Unluckily, there isn’t a way to limit PHPCrawl crawl depth. Here I propose a patch for its current version (0.82), that adds two methods to the PHPCrawler class: getMaxDepth and setMaxDepth.
The usage is intuitive:
$crawler = new PHPCrawler(); $crawler->setURL($startingURL); $crawler->setMaxDepth($n); $crawler->go();
The crawler will get pages from level 0 (the $startingURL) to level $n – 1.
By default, the crawling depth limit is set to PHPCrawler::UNLIMITED_CRAWLING_DEPTH = 0. This means that the crawler will get any web page, regardless of its depth from the starting URL.
To apply the patch, download it and give:
patch -p1 -d PHPCrawl_082/ < PHPCrawl_082_maxcrawlingdepth_rev_2_1.path
from PHPCrawler source code parent directory.
Download: patch (revision 2)
UPDATE: In the comments section, Hiruka suggested that this patch it is not easily applicable using NetBeans patch facility.

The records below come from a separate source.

-- ==== Sys2Proof/Syntax.lean ====
section
/-! DEFINITION. The commands of the terminal: one constructor of `Instr` for each row of spec/opcode_table.json, and the
types of their operands. -/
namespace Sys2Proof

/-- The agents of Table 00-5. -/
inductive Agent where
  | carrier | tenant | host | keeper
  deriving DecidableEq, Repr

/-- The two line engines. -/
inductive Engine where
  | la | lb
  deriving DecidableEq, Repr

/-- The number of an engine: 0 for LA, 1 for LB (Table 01-3, ENGINE). -/
def Engine.n : Engine → Nat
  | .la => 0
  | .lb => 1

/-- The other engine of the pair. -/
def Engine.peer : Engine → Engine
  | .la => .lb
  | .lb => .la

/-- A channel of an engine. -/
abbrev Ch := Fin 4
/-- A client lane. -/
abbrev Lane := Fin 128
/-- A client port, named by its lowest lane. -/
abbrev Port := Fin 128
/-- A quad of lanes. -/
abbrev Quad := Fin 32
/-- A CBR framer. -/
abbrev Framer := Fin 32
/-- A pipe. -/
abbrev Pipe := Fin 3
/-- A parse unit of a pipe. -/
abbrev ParseUnit := Fin 16
/-- A time domain of the time engine. -/
abbrev Dom := Fin 2
/-- An Alloc-ID slot, and a reorder stream. -/
abbrev Slot := Fin 64
/-- A line queue. -/
abbrev LineQ := Fin 512
/-- A cipher engine. -/
abbrev CeId := Fin 4
/-- A bag. -/
abbrev Bag := Fin 64
/-- A table bank of the classifier. -/
abbrev Bank := Fin 52
/-- A turn list. -/
abbrev TList := Fin 128
/-- A secure channel. -/
abbrev ScId := Fin 4096
/-- A secure association. -/
abbrev SaId := Fin 8192
/-- An event source. -/
abbrev Source := Fin 1536
/-- A scheduler node of level 0. -/
abbrev L0Node := Fin 135
/-- A mailbox block of the message gate. -/
abbrev MgBlock := Fin 3
/-- A power domain. -/
abbrev PowerDom := Fin 36

/-- A line DSP core: LD-A0, LD-A1, LD-B0, LD-B1. -/
structure Core where
  engine : Engine
  idx : Fin 2
  deriving DecidableEq, Repr

/-- The number of a DSP core, 0 to 3. -/
def Core.n (k : Core) : Nat := 2 * k.engine.n + k.idx.val

/-- A settings domain (Table 17-12). -/
inductive SetDomain where
  | carrier | tenant
  deriving DecidableEq, Repr

/-- A serial number: vendor ID and vendor-specific part (R74). -/
structure Serial where
  vid : Nat
  ssn : Nat
  deriving DecidableEq, Repr

/-- A burst profile: preamble and delimiter in bits, FEC, the upstream rate in steps of 100 kb/s, and the pattern of preamble
and delimiter in bytes (R546, R145, R148). -/
structure Profile where
  preamble : Nat
  delimiter : Nat
  fec : Bool
  rate : Nat
  pattern : List Byte
  deriving DecidableEq, Repr

/-- What a Burst_Profile message carries (R546). -/
structure ProfileMsg where
  index : Nat
  profile : Profile
  deriving DecidableEq, Repr

/-- The address, MIC outcome and sequence number of a downstream PLOAM message (R67, R68). -/
structure PloamHdr where
  onuId : Nat
  micOk : Bool
  seq : Nat
  deriving DecidableEq, Repr

/-- The bodies of the downstream PLOAM messages of Table 03-4, and any other type. -/
inductive PloamBody where
  | burstProfile (p : ProfileMsg)
  | assignOnuId (sn : Serial) (id : Nat)
  | rangingTime (relative : Bool) (v : Int)
  | deactivateOnuId
  | disableSerialNumber (sn : Serial) (enable : Bool)
  | requestRegistration
  | assignAllocId (allocId : Nat) (assign : Bool)
  | keyControl (slot : Fin 2)
  | sleepAllow (allow : Bool)
  | tuningControl
  | other (type : Nat)
  deriving DecidableEq, Repr

/-- A downstream PLOAM message. -/
structure PloamMsg where
  hdr : PloamHdr
  body : PloamBody
  deriving DecidableEq, Repr

/-- An allocation structure (Table 06-2) with the outcome of its HEC check. -/
structure Alloc where
  allocId : Nat
  dbru : Bool
  ploamu : Bool
  start : Nat
  grant : Nat
  fwi : Bool
  profile : Nat
  hecOk : Bool
  deriving DecidableEq, Repr

/-- An XGEM unit as delineated: the header of Table 04-3 with its HEC outcome, the payload bytes as received, whether a
byte of it lies in a marked codeword (R84), and whether its reassembly buffer shows a parity error (R100). -/
structure XgemUnit where
  hecOk : Bool
  pli : Nat
  keyIdx : Nat
  portId : Nat
  lf : Bool
  data : List Byte
  marked : Bool
  parity : Bool
  deriving DecidableEq, Repr

/-- A downstream frame of 125 µs as the receive stages of Table 04-1 find it. -/
structure DsFrame where
  psyncDiff : Nat
  sfc : Nat
  sfcHecOk : Bool
  opctl : Nat
  opctlHecOk : Bool
  hlendHecOk : Bool
  bwmap : List Alloc
  ploam : List PloamMsg
  xgem : List XgemUnit
  cwCorr : Nat
  bitsCorr : Nat
  cwUncorr : Nat
  deriving DecidableEq, Repr

/-- A bonded SDU as it reaches the reorder logic: its 8-byte bond tag, its frame, its Port-ID and key index, and whether
a held cell of it shows a parity error at release (R107, R114). -/
structure BondSdu where
  tag : List Byte
  data : List Byte
  portId : Nat
  keyIdx : Nat
  parity : Bool
  deriving DecidableEq, Repr

/-- One telemetry update of an engine: per channel the launch power averaged over the burst time since the last update,
the bias the laser needs for nominal power, received power and APD
bias; plate temperature and cooler current (R45 to R47, R544). Powers in 0.01 dBm, bias in 2 µA, APD in 10 mV,
temperature in 0.01 °C, current in 1 mA. -/
structure Telemetry where
  txPwr : List Int
  needBias : List Nat
  rxPwr : List Int
  apdV : List Nat
  plate : Int
  tecI : Int
  deriving DecidableEq, Repr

I recommend using the patch command from the command line, or some other tool. For instance, Hiruka succeeded to apply the patch using git.
UPDATE 2 (28/07/2014): I have uploaded a patch revision. This should fix the small bug reported by Sylvain LAVIELLE in the comment section (‘undefined offset’).
UPDATE 3 (28/08/2014): some more bug fixes. Also, I introduced an (experimental) feature to set the HTTP Accept-Language Header
// set preferred language $crawler->setAcceptLanguage("it, en;q=0.8");